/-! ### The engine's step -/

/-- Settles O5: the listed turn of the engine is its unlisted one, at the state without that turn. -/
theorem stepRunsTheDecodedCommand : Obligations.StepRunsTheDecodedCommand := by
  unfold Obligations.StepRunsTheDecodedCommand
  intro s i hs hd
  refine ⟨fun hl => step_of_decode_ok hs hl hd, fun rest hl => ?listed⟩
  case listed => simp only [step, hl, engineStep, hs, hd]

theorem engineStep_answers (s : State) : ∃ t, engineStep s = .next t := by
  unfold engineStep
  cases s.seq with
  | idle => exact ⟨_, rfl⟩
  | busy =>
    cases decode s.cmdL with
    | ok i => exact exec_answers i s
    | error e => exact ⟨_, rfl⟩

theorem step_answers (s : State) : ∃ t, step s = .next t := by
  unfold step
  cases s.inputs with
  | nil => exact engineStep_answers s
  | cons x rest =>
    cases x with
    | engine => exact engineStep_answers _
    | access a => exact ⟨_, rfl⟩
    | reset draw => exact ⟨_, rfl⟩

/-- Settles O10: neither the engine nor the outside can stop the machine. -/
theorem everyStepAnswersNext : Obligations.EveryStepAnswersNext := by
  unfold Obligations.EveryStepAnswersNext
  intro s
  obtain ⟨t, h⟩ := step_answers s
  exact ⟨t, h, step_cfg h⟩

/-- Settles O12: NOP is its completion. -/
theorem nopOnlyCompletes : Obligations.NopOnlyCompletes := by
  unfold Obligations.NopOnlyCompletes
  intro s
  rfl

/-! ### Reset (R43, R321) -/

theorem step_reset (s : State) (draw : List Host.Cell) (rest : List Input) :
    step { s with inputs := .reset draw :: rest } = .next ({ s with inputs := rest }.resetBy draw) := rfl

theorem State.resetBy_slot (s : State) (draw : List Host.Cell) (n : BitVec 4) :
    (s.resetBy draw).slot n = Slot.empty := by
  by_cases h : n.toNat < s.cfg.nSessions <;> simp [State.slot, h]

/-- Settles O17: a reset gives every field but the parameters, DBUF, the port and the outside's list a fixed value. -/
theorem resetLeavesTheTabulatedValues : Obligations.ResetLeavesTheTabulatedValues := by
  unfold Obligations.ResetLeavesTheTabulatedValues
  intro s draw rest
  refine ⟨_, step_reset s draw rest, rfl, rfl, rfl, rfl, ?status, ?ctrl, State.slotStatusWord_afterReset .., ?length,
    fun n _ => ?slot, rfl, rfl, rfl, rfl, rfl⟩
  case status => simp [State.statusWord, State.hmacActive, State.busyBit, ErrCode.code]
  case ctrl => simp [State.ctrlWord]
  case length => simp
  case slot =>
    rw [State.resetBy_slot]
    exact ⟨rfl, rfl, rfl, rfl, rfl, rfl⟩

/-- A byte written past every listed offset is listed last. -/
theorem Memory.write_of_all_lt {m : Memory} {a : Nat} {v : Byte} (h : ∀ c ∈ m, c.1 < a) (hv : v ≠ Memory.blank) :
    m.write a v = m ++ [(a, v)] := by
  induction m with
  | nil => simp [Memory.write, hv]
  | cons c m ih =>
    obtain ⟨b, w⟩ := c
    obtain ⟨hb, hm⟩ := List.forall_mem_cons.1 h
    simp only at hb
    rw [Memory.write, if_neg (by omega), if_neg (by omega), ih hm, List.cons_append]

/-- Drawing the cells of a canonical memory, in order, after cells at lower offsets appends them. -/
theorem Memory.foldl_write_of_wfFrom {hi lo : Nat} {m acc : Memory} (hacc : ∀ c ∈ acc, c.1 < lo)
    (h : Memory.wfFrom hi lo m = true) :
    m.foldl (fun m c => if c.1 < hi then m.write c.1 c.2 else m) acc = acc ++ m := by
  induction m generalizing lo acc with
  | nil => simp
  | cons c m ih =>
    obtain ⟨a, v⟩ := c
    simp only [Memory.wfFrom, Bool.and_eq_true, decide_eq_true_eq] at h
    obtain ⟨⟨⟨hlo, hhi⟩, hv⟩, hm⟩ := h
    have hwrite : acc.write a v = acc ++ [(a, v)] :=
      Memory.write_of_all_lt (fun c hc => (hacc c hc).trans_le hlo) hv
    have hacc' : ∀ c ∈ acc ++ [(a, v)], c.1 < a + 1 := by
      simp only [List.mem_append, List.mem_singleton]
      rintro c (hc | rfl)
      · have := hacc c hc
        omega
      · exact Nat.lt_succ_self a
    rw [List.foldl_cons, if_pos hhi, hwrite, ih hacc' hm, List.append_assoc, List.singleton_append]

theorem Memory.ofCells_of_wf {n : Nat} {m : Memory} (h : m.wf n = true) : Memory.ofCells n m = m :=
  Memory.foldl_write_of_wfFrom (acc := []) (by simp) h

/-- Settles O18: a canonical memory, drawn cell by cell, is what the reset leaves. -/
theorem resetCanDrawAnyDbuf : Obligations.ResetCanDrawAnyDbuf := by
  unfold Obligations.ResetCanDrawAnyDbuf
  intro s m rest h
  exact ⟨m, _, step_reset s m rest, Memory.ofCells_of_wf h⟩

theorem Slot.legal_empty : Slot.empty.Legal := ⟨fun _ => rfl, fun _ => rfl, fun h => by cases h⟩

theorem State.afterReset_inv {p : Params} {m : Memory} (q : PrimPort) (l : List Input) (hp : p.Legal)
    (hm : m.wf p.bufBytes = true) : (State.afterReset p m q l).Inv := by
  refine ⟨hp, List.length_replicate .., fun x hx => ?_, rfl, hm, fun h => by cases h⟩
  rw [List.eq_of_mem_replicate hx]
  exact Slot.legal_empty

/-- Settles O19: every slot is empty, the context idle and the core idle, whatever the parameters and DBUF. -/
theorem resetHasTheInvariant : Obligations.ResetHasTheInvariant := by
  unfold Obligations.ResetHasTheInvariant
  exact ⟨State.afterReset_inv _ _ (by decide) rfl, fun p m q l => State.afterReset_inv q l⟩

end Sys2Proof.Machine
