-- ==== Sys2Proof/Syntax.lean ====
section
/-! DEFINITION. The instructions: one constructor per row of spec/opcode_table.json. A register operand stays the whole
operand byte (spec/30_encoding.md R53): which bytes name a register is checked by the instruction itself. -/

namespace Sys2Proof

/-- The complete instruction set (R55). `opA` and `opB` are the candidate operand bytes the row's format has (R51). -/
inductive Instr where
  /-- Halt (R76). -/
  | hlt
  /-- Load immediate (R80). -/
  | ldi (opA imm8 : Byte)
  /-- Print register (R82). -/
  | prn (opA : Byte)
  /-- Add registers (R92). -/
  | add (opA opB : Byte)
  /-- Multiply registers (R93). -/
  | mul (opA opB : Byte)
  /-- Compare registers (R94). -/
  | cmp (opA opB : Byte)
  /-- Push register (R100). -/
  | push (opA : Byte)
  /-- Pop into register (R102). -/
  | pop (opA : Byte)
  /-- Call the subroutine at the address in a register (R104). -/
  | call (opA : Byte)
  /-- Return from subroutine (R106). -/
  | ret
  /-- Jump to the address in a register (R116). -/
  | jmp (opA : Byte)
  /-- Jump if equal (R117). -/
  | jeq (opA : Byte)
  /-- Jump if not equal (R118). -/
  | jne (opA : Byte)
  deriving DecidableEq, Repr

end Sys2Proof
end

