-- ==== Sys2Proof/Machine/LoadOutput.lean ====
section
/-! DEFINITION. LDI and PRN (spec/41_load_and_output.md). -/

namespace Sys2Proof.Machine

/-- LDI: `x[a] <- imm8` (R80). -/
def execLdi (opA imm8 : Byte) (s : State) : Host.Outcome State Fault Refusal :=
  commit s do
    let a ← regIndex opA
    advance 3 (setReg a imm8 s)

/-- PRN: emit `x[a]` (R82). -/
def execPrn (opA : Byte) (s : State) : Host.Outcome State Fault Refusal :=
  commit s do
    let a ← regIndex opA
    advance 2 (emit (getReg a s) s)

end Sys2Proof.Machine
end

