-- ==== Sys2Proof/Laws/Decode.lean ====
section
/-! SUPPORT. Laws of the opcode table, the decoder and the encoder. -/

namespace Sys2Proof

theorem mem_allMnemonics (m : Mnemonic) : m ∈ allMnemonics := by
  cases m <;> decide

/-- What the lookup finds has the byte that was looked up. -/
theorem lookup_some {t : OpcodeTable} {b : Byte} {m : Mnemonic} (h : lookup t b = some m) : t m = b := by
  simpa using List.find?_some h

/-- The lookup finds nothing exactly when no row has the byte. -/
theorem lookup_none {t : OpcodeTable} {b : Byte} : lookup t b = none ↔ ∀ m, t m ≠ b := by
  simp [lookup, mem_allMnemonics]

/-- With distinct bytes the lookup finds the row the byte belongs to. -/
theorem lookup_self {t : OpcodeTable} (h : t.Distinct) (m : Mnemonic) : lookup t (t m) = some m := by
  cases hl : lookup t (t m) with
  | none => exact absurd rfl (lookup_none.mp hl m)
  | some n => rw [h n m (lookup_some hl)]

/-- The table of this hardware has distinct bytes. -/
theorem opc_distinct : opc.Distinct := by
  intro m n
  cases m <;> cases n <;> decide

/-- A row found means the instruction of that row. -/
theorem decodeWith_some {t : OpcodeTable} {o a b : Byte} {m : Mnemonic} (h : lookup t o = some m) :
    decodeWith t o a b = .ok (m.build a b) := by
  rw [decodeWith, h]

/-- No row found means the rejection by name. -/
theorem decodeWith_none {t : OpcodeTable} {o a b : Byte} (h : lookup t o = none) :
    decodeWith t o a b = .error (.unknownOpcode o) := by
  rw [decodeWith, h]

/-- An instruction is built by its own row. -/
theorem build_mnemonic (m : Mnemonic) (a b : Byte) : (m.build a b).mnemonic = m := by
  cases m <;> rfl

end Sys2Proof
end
^^^^^^^^
> **Exercise**
Could you please copy the lines of the listing above exactly, from its first line through the line bearing "intro s draw rest", and nothing more?

> **Result for this task**
/-! ### The engine's step -/

/-- Settles O5: the listed turn of the engine is its unlisted one, at the state without that turn. -/
theorem stepRunsTheDecodedCommand : Obligations.StepRunsTheDecodedCommand := by
  unfold Obligations.StepRunsTheDecodedCommand
  intro s i hs hd
  refine ⟨fun hl => step_of_decode_ok hs hl hd, fun rest hl => ?listed⟩
  case listed => simp only [step, hl, engineStep, hs, hd]

theorem engineStep_answers (s : State) : ∃ t, engineStep s = .next t := by
  unfold engineStep
  cases s.seq with
  | idle => exact ⟨_, rfl⟩
  | busy =>
    cases decode s.cmdL with
    | ok i => exact exec_answers i s
    | error e => exact ⟨_, rfl⟩

theorem step_answers (s : State) : ∃ t, step s = .next t := by
  unfold step
  cases s.inputs with
  | nil => exact engineStep_answers s
  | cons x rest =>
    cases x with
    | engine => exact engineStep_answers _
    | access a => exact ⟨_, rfl⟩
    | reset draw => exact ⟨_, rfl⟩

/-- Settles O10: neither the engine nor the outside can stop the machine. -/
theorem everyStepAnswersNext : Obligations.EveryStepAnswersNext := by
  unfold Obligations.EveryStepAnswersNext
  intro s
  obtain ⟨t, h⟩ := step_answers s
  exact ⟨t, h, step_cfg h⟩

/-- Settles O12: NOP is its completion. -/
theorem nopOnlyCompletes : Obligations.NopOnlyCompletes := by
  unfold Obligations.NopOnlyCompletes
  intro s
  rfl

/-! ### Reset (R43, R321) -/

theorem step_reset (s : State) (draw : List Host.Cell) (rest : List Input) :
    step { s with inputs := .reset draw :: rest } = .next ({ s with inputs := rest }.resetBy draw) := rfl

theorem State.resetBy_slot (s : State) (draw : List Host.Cell) (n : BitVec 4) :
    (s.resetBy draw).slot n = Slot.empty := by
  by_cases h : n.toNat < s.cfg.nSessions <;> simp [State.slot, h]

/-- Settles O17: a reset gives every field but the parameters, DBUF, the port and the outside's list a fixed value. -/
theorem resetLeavesTheTabulatedValues : Obligations.ResetLeavesTheTabulatedValues := by
  unfold Obligations.ResetLeavesTheTabulatedValues
  intro s draw rest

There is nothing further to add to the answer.